What to stage after a pre-commit hook was run?


For a pre-commit hook that modifies the staged files, I need to figure out what has to be staged after the hook was run.

The pre-commit hook applies some pretty-printing on the files that should be committed. The hook does the following tasks:

  • replace tabs by spaces
  • remove trailing whitespace at the end of lines
  • remove double empty lines *)
  • if missing, add an empty line at the end of the file *)

Actions marked with *) are those that are causing the problem described below.

After these have been done, the hook adds the modified file(s) to the index using git add $filename. That way, the whole file gets staged and I'm no longer able to commit only small portions (i.e. hunks) of the modified file.

Of course, I could git add --no-verify and bypass the hook, but that option isn't available when using the git gui. Also, I want the took to apply pretty-printing on the staged lines of the file, so bypassing the hook is not my aim.

Is there a way to find out what has to be added to the index after the pretty-printing was applied, so that I could stage the right content after the hook was run instead of staging the whole file?


Edit 1:
While the answer provided by David Brigada looks promising, it doesn't work: git stash --keep-index leaves the staged changes intact (that's the good part), but (at least on msysgit) it puts all changes into the stash (not only the unstaged ones). This results in merge conflicts when popping the stash back into WC because the staged lines might get modified.


Edit 2:
Also the updated answer of David leads to no success since git refuses to merge the stash into a dirty WC.


Edit 3:
The answer from larsks points me to the usage of .gitattributes.

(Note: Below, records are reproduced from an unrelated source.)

-- ==== Sys2Proof/Machine/Package.lean ====
section
/-! DEFINITION. The lands of the package and the levels of the output pins (R640, R648 to R651, R654 to R656). -/

namespace Sys2Proof.Machine

/-- The rails (R640). -/
inductive Rail where
  | core (die : Nat)
  | hbmC
  | hbmQ
  | hbmPp
  | mphy
  | serdes
  | serdesH
  | pcie
  | aon
  | io
  deriving DecidableEq, Repr

/-- The energy groups of the rails (R640). -/
inductive RailGroup where
  | core (die : Nat)
  | hbm
  | io
  deriving DecidableEq, Repr

/-- The energy group in which a rail counts (R640). -/
def Rail.group : Rail → RailGroup
  | .core d => .core d
  | .hbmC | .hbmQ | .hbmPp | .mphy => .hbm
  | .serdes | .serdesH | .pcie | .aon | .io => .io

/-- The rail stays on in S3 (R640). -/
def Rail.onInS3 : Rail → Bool
  | .aon | .io => true
  | _ => false

/-- The system signals of D0 (R650). -/
inductive SysPin where
  | perstN
  | pwrGood
  | mainEn
  | mainGood
  | thermtripN
  | mgmtMode
  | pcieRefclkP
  | pcieRefclkN
  | aonClk
  | mgmtAddr (n : Nat)
  | xspiClk
  | xspiDqs
  | xspiCsN
  | xspiResetN
  | mgmtAlertN
  | xspiDq (n : Nat)
  | mgmtScl
  | mgmtSda
  | pmbScl
  | pmbSda
  | tck
  | tms
  | tdi
  | tdo
  | trstN
  deriving DecidableEq, Repr

/-- The differential lanes of a field. -/
inductive LaneOf where
  | link (n : Nat)
  | pcie
  deriving DecidableEq, Repr

/-- What a land carries (R649). -/
inductive Land where
  | vss
  | rail (r : Rail)
  | lane (port : LaneOf) (lane : Nat) (transmit positive : Bool)
  | linkRefclk (die : Nat) (positive : Bool)
  | sys (p : SysPin)
  deriving DecidableEq, Repr

/-- A field's land at lane u and depth v from the package edge (R649). -/
def laneLand (port : LaneOf) (u v : Nat) : Land :=
  match v with
  | 0 => .lane port u true true
  | 1 => .lane port u true false
  | 3 => .lane port u false true
  | 4 => .lane port u false false
  | _ => .vss

/-- The system field, rows i = 43 to 48 and columns j = 1 to 6 (R650). -/
def systemField : List (List Land) :=
  [ [.sys .perstN, .sys .pwrGood, .sys .mainEn, .sys .mainGood, .sys .thermtripN, .sys .mgmtMode],
    [.sys .pcieRefclkP, .sys .pcieRefclkN, .vss, .sys .aonClk, .sys (.mgmtAddr 0), .sys (.mgmtAddr 1)],
    [.vss, .sys .xspiClk, .sys .xspiDqs, .sys .xspiCsN, .sys .xspiResetN, .sys .mgmtAlertN],
    [.sys (.xspiDq 0), .sys (.xspiDq 1), .sys (.xspiDq 2), .sys (.xspiDq 3), .sys .mgmtScl, .sys .mgmtSda],
    [.sys (.xspiDq 4), .sys (.xspiDq 5), .sys (.xspiDq 6), .sys (.xspiDq 7), .sys .pmbScl, .sys .pmbSda],
    [.sys .tck, .sys .tms, .sys .tdi, .sys .tdo, .sys .trstN, .vss] ]

/-- A coordinate counted from the package edge that bounds its quadrant (R648). -/
def fromEdge (x : Nat) : Nat := if x ≤ 52 then x else 105 - x

/-- The die under which a land lies (R648, R649). -/
def landDie (y x : Nat) : Nat := 2 * (if 52 < y then 1 else 0) + if 52 < x then 1 else 0

/-- The rail of a power land at ring d of the middle band or of the core (R649). -/
def ringRail (q i j : Nat) : Rail :=
  let d := min i j
  if d ≤ 8 then (if q = 0 ∧ i ≤ 8 ∧ 33 ≤ j then .pcie else .serdes)
  else if d = 9 then (if i = 9 then .serdesH else .hbmPp)
  else if d ≤ 11 then .mphy
  else if d ≤ 13 then .hbmQ
  else if d ≤ 16 then .hbmC
  else .core q

/-- The land (Y, X), each from 1 to 104 (R649). -/
def land (y x : Nat) : Land :=
  let q := landDie y x
  let i := fromEdge y
  let j := fromEdge x
  let odd := (i + j) % 2 == 1
  if i ≤ 6 ∧ 9 ≤ j ∧ j ≤ 40 then laneLand (.link (8 * q + (j - 9) / 8)) ((j - 9) % 8) (i - 1)
  else if j ≤ 6 ∧ 9 ≤ i ∧ i ≤ 40 then laneLand (.link (8 * q + 4 + (i - 9) / 8)) ((i - 9) % 8) (j - 1)
  else if i ≤ 6 ∧ 41 ≤ j ∧ j ≤ 48 then (if q = 0 then laneLand .pcie (j - 41) (i - 1) else .vss)
  else if i = 41 ∧ j ≤ 2 then .linkRefclk q (j == 1)
  else if q = 0 ∧ j ≤ 6 ∧ 43 ≤ i ∧ i ≤ 48 then ((systemField.getD (i - 43) []).getD (j - 1) .vss)
  else if i ≤ 6 ∨ j ≤ 6 then
    if q = 0 ∧ odd ∧ i ≤ 6 ∧ j ≤ 8 then .rail .aon
    else if q = 0 ∧ odd ∧ 49 ≤ i then .rail .io
    else .vss
  else if !odd then .vss
  else .rail (ringRail q i j)

/-! ### Output pins -/

/-- The level of an output that the state decides: true is high, or released for an open-drain output. The serial buses,
the flash data and the test port have none here. -/
def State.pin (s : State) : SysPin → Option Bool
  | .mainEn => some s.sys.mainEn
  | .thermtripN => some !s.sys.thermtrip
  | .xspiResetN => some s.sys.xspiResetN
  | .mgmtAlertN => some (s.sys.mgmtMode || s.pcm.events.isEmpty)
  | _ => none

end Sys2Proof.Machine
end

On the first glimpse, this seems right but I find it quite confusing that the checked in version was run through a filter and the WC is different from the checked in version. At least, that was my experience and is backed up by the following remark in the Git Book:

If you commit those changes and check out the file again, you see the keyword properly substituted

I have to remove the file and then check it out again to see the changes that were applied by the filter? No way! Any more hints?


Solution

  • I'm not sure that a pre-commit hook is the right place to perform this sort of work. Git has a filtering mechanism that allows you to apply commit/checkout filters to documents via .gitattributes; the Pro Git Book includes examples that use this filtering mechanism to apply the indent program to C source files automatically.